/-- A change of SCK_PTP_CFG at a boundary (R701): PROFILE or DOMAIN restart the ports and fail PTP; CLOCK_TYPE changes the
roles. -/
def applyPtpCfg (old new : Nat) (s : State) : State :=
  let s1 := if fieldOf old 1 0 = fieldOf new 1 0 then s
    else
      let role (v : PtpPort) : PtpPort := if v = .slave then .slave else sideRole (fieldOf new 1 0)
      { s with sck := { s.sck with ptpPorts := Tbl.mapAll (fun _ v => role v) s.sck.ptpPorts } }
  if fieldOf old 2 2 = fieldOf new 2 2 ∧ fieldOf old 15 8 = fieldOf new 15 8 then s1
  else
    let s2 := { s1 with sck := { s1.sck with ptpPorts := Tbl.mapAll (fun _ _ => .initializing) s1.sck.ptpPorts, gmId := 0 } }
    let st := (s2.ref 0).st
    if st = .selected ∨ st = .qualified ∨ st = .qualifying then declareFailed 0 s2 else s2

/-- A change of SCK_10M_CFG (R702). -/
def applyTenMhz (old new : Nat) (s : State) : State :=
  let s1 :=
    if bitOf old 0 && !bitOf new 0 then tenMhzGone { s with sck := { s.sck with tenStableUs := 0 } }
    else if fieldOf old 29 16 ≠ fieldOf new 29 16 ∧ s.sck.hold.tenMhz ∧ (s.sck.st = .holdover ∨ s.sck.st = .expired) then
      { s with sck := { s.sck with hold := { s.sck.hold with e0 := holdBound s.sck.hold, us := 0, uPerUs := s.u10 } } }
    else s
  applyEnable 3 s1

/-- Bring one stored setting into force. -/
def applySetting (off : Nat) (s : State) : State :=
  let old := s.sckSet off
  let stored := (Tbl.find? (regKey 0 off) s.rw).getD (sckReset off)
  let new := if isSecond s.sck.now then stored else mergeSetting off old stored
  let s1 := { s with sck := { s.sck with
    inForce := Tbl.put off new s.sck.inForce,
    waiting := if new = stored then s.sck.waiting.filter (· != off) else s.sck.waiting } }
  if off = 0x6400 then applyEnable 0 (applyEnable 1 (applyEnable 2 s1))
  else if off = 0x6410 then judgeClass (applyPtpCfg old new s1)
  else if off = 0x641C then reBound (s1.updRef 1 fun v => { v with aRef := fieldOf new 19 0 })
  else if off = 0x6420 then applyTenMhz old new s1
  else if off = 0x642C then (if old = new then s1 else loseAngle s1)
  else if off = 0x6428 then (if bitOf old 0 = bitOf new 0 then s1 else loseAngle s1)
  else s1

/-- Bring stored settings into force in the order they were stored. -/
def applySettings : List Nat → State → State
  | [], s => s
  | off :: t, s => applySettings t (applySetting off s)

/-- SETTING_TAKES_EFFECT (R699): stored slot clock settings take effect; at a grid second boundary also the fields that
wait for one. -/
def execSettingTakesEffect (s : State) : Host.Outcome State Fault Refusal :=
  onMain s <|
  .next (noteSck s.sck (applySettings s.sck.waiting s))

end Sys2Proof.Machine
end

================

» **Your objective**
What lines in the data above carry "mapAll"? Return them all.

» **Solution**
      { s with sck := { s.sck with ptpPorts := Tbl.mapAll (fun _ v => role v) s.sck.ptpPorts } }
    let s2 := { s1 with sck := { s1.sck with ptpPorts := Tbl.mapAll (fun _ _ => .initializing) s1.sck.ptpPorts, gmId := 0 } }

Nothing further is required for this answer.